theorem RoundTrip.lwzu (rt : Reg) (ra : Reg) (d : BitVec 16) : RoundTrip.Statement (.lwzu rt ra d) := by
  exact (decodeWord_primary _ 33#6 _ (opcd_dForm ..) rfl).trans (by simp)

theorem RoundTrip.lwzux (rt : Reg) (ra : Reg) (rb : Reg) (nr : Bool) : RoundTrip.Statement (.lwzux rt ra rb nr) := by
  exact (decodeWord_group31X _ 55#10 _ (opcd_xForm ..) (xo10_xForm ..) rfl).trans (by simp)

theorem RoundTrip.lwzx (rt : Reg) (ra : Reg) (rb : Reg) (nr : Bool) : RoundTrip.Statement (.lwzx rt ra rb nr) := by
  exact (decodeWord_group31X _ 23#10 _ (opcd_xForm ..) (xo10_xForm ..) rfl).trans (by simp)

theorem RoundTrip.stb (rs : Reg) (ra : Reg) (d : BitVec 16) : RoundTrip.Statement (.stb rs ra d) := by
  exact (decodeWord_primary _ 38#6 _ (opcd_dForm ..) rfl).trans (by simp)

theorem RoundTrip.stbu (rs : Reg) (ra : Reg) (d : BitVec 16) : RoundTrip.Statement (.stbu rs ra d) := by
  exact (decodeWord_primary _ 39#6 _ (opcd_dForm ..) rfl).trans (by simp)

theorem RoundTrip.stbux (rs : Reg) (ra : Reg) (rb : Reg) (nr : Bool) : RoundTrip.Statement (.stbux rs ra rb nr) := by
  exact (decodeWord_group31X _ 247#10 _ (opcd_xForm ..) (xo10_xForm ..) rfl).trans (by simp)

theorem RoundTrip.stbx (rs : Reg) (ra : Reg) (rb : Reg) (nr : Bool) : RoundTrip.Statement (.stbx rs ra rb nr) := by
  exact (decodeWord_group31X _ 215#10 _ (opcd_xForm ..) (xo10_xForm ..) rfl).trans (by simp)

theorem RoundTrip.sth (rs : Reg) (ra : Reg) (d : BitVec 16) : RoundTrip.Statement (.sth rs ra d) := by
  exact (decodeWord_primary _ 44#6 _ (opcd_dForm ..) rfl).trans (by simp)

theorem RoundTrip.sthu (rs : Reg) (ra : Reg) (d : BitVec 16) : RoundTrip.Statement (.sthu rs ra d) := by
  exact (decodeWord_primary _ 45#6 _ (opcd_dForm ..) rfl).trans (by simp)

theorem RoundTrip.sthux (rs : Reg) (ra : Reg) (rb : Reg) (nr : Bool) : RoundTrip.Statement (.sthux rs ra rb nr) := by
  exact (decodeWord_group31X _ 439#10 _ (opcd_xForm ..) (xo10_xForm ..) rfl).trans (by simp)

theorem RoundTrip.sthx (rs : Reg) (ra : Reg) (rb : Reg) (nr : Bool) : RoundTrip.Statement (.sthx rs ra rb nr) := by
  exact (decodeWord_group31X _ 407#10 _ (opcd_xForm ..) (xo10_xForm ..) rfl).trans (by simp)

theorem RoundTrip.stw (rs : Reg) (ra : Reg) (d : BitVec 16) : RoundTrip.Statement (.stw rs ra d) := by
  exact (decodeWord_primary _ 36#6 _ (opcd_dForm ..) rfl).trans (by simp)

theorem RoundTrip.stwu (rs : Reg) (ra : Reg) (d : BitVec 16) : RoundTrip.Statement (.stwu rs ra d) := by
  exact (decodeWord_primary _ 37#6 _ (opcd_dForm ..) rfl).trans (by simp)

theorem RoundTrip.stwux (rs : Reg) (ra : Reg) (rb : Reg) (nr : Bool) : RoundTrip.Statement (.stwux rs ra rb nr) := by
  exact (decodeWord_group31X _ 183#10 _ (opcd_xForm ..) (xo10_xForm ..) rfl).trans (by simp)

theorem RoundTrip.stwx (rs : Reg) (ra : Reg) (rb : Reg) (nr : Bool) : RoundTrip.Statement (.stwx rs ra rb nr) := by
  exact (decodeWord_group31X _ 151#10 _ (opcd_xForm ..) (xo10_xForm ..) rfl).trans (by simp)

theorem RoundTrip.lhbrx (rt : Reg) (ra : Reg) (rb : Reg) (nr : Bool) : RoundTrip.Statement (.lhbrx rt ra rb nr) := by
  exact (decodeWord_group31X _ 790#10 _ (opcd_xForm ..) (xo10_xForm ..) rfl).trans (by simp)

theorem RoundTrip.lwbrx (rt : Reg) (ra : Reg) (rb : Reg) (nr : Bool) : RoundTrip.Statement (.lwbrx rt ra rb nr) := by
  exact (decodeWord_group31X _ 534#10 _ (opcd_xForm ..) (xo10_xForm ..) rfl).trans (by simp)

• • •

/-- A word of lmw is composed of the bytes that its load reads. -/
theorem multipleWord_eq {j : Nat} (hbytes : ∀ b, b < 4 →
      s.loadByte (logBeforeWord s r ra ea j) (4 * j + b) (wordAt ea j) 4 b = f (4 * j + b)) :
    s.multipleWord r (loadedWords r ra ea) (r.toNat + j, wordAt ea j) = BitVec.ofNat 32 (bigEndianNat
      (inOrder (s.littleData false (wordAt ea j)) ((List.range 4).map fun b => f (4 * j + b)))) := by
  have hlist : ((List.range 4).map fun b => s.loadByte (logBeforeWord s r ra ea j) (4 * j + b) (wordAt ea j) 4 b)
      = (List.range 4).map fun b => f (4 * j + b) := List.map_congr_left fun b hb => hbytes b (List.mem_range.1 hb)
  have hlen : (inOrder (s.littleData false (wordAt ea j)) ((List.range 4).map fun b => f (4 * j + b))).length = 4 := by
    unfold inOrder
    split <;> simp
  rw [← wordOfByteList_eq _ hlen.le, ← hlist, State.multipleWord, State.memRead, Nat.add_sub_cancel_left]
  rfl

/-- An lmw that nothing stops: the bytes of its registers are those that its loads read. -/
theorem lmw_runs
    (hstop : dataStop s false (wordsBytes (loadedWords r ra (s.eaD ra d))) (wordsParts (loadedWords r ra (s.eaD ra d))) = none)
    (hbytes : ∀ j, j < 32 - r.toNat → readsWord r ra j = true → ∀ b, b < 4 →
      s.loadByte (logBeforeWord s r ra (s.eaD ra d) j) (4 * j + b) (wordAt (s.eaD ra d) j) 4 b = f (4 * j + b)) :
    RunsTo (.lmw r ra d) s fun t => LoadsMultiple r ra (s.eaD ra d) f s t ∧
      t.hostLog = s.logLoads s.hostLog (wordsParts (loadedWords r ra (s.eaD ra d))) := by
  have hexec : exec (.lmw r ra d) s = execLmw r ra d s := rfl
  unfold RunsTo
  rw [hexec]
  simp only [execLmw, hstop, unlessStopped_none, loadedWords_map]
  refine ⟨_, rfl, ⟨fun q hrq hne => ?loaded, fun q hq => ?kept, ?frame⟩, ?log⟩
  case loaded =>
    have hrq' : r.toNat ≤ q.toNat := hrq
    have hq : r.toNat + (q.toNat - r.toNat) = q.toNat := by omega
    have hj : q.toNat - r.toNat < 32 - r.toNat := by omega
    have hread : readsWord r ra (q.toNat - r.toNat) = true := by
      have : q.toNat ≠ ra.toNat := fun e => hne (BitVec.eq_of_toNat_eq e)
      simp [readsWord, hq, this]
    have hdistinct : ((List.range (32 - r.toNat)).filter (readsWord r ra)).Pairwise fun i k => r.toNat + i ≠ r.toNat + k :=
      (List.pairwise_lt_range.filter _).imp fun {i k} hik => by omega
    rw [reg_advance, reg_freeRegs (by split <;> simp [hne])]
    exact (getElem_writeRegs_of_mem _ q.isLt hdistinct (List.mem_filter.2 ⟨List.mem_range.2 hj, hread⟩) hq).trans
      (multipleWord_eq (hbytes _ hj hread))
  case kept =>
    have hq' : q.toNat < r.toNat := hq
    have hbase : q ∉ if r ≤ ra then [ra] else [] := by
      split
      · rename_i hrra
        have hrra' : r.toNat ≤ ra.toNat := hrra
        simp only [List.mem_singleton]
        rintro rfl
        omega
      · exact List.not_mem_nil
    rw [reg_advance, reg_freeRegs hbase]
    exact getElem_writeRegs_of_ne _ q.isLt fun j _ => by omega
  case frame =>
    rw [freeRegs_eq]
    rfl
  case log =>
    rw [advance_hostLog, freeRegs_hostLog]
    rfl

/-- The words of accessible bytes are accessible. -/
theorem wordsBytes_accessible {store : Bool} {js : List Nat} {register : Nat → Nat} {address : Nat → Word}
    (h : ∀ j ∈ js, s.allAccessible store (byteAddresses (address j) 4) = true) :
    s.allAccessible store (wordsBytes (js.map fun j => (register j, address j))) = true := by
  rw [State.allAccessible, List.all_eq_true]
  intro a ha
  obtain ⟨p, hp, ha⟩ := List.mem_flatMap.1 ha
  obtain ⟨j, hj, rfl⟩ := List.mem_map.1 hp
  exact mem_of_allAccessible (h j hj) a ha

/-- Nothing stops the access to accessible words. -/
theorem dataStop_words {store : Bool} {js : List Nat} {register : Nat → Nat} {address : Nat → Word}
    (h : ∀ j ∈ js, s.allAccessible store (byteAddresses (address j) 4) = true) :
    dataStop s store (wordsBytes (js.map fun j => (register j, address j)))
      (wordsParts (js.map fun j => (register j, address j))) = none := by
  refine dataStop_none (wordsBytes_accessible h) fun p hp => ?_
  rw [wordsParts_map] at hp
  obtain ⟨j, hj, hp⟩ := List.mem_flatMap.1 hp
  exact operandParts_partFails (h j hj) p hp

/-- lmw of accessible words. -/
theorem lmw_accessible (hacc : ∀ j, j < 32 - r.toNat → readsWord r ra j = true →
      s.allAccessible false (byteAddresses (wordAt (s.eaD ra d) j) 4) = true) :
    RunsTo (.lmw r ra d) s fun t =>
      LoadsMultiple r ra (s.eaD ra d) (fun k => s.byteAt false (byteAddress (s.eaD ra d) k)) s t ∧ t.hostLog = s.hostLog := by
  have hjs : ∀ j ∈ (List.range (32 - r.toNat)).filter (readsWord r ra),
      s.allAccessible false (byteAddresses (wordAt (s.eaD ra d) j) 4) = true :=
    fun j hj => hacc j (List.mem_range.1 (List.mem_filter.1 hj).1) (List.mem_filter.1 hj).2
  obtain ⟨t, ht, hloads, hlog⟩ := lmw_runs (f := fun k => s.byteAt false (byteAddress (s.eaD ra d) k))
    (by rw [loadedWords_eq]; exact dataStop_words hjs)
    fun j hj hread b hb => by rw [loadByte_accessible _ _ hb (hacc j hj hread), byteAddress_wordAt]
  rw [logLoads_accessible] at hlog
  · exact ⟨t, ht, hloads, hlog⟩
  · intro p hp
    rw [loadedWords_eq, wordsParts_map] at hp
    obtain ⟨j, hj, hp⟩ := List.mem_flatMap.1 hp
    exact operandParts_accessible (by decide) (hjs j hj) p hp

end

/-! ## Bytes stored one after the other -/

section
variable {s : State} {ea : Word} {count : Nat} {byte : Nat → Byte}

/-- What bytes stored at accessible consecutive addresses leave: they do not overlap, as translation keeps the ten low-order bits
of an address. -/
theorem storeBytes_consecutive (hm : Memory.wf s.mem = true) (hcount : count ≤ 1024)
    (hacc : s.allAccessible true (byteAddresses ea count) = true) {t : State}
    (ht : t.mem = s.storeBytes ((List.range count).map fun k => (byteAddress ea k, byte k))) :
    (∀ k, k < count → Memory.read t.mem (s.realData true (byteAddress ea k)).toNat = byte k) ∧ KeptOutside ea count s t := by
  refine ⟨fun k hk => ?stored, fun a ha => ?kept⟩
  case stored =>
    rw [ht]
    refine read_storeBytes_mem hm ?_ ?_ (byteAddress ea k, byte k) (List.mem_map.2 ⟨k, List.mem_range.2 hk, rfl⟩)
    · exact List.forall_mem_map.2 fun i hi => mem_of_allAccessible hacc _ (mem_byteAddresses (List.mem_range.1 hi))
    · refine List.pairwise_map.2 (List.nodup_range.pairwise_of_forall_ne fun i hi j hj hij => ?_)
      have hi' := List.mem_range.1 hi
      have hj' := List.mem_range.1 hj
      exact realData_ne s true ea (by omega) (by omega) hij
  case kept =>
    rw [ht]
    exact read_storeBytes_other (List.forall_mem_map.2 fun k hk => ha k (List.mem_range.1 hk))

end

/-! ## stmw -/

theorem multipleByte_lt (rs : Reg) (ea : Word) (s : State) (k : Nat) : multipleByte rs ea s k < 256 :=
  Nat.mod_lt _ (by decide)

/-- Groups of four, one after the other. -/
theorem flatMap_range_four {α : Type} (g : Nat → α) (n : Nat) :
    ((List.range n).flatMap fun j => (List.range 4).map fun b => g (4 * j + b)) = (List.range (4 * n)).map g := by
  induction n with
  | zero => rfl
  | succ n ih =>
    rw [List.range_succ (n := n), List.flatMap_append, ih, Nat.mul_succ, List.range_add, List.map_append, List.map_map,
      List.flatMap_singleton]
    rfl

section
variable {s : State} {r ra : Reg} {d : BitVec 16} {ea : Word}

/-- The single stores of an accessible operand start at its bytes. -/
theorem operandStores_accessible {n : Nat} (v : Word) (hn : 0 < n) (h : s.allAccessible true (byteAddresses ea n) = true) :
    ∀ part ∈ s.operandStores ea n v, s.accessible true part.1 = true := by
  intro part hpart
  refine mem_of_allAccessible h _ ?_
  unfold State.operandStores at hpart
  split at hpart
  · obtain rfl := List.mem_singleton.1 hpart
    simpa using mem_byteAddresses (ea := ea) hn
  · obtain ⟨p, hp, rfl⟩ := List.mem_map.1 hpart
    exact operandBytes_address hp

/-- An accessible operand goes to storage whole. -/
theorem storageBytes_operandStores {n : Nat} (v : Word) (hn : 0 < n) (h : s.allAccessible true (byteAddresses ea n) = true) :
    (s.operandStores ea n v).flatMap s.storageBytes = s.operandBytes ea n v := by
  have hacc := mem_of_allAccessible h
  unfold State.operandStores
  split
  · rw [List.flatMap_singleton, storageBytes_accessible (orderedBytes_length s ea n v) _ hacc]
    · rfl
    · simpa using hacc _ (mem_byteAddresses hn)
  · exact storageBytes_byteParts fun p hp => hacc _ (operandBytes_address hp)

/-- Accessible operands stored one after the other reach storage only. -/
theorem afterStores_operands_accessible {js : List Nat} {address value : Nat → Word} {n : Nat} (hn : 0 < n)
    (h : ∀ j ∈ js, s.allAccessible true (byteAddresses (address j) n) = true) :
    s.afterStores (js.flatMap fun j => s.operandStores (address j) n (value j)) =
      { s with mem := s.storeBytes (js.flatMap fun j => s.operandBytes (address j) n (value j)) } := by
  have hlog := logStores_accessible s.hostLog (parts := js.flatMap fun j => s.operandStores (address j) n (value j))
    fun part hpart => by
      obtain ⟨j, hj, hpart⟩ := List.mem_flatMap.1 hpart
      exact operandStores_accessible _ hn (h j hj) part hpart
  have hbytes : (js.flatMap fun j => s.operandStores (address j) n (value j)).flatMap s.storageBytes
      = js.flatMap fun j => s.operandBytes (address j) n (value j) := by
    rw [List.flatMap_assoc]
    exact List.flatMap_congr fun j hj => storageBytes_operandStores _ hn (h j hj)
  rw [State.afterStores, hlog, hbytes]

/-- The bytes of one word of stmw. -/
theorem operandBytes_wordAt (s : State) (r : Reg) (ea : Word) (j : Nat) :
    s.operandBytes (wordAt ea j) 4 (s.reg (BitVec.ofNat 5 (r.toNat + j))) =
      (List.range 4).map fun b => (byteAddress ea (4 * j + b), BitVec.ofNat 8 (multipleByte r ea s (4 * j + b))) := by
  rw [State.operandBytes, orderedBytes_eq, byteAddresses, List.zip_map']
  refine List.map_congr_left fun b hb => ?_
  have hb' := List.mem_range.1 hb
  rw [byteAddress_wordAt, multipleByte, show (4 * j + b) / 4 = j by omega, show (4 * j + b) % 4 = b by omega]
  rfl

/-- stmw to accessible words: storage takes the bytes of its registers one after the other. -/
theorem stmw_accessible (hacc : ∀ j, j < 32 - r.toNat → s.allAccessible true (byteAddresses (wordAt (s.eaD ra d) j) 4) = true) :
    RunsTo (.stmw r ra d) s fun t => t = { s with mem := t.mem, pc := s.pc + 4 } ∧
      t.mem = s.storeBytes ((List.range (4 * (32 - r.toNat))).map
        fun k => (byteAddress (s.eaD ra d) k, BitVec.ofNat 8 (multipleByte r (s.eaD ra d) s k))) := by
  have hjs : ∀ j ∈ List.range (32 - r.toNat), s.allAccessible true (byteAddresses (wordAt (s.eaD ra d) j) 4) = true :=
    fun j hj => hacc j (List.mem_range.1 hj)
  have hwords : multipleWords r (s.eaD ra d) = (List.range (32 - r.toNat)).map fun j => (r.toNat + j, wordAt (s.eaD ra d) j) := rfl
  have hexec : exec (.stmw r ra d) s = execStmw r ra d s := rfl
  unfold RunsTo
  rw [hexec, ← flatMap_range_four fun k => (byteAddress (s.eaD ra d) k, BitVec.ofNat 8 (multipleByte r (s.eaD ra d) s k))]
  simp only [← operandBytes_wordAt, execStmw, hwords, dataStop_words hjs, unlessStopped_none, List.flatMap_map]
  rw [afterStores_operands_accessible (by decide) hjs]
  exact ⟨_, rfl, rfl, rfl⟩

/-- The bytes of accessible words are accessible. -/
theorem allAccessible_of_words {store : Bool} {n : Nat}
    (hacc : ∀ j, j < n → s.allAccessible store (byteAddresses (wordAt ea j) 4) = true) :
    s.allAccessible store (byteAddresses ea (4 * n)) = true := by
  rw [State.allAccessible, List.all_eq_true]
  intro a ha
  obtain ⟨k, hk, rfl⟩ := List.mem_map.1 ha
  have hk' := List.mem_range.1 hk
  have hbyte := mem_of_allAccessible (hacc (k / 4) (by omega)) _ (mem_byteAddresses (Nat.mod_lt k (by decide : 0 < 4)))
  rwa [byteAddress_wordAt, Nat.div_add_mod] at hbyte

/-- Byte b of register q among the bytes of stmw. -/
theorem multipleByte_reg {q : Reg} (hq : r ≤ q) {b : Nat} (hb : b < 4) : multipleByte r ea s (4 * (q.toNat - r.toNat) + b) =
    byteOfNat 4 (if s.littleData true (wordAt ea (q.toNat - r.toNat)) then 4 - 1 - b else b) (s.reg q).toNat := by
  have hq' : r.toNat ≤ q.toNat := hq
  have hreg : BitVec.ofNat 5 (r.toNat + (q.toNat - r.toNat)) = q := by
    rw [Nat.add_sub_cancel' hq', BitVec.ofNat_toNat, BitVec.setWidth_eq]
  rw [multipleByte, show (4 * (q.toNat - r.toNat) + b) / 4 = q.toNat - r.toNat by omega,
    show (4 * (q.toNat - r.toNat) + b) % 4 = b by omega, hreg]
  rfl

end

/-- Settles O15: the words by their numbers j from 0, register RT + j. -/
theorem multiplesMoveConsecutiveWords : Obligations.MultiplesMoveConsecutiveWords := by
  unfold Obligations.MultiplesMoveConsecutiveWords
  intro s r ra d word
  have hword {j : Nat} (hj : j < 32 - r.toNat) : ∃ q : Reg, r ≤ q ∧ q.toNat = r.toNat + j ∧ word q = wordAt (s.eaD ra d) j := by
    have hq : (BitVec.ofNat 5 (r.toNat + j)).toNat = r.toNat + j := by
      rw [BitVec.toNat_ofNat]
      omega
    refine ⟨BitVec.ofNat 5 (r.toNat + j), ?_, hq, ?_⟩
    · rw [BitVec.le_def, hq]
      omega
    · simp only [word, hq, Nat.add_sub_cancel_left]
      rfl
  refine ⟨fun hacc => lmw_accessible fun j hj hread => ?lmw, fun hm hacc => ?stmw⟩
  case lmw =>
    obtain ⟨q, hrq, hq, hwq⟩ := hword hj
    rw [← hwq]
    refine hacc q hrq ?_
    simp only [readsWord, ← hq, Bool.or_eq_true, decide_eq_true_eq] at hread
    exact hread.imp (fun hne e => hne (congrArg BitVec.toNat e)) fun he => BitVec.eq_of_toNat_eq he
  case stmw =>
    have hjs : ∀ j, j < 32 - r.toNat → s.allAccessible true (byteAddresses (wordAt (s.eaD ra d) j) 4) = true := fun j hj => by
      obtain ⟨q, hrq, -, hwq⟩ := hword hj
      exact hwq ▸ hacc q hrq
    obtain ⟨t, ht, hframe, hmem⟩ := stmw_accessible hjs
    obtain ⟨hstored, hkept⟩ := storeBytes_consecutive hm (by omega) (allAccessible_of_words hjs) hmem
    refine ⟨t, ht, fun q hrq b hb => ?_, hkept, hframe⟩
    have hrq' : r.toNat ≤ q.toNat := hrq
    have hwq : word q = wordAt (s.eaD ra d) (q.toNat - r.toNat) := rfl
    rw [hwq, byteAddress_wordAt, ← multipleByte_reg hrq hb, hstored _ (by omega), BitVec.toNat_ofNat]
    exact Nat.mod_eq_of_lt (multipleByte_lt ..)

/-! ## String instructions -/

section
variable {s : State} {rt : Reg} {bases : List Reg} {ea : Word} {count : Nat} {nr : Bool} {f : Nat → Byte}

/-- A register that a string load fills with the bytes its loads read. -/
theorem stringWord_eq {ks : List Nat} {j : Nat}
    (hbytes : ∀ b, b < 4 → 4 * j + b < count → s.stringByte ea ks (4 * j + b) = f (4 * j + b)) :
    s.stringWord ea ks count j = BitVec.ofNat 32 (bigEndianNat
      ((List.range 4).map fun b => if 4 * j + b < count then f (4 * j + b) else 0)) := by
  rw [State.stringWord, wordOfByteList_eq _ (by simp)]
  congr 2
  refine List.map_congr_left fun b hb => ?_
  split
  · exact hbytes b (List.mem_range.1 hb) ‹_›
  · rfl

• • •

* [TASK OBJECTIVE]:
Say how many lines in the records above hold "isLt", and give no other text.

* [THE COMPLETED TASK]:
2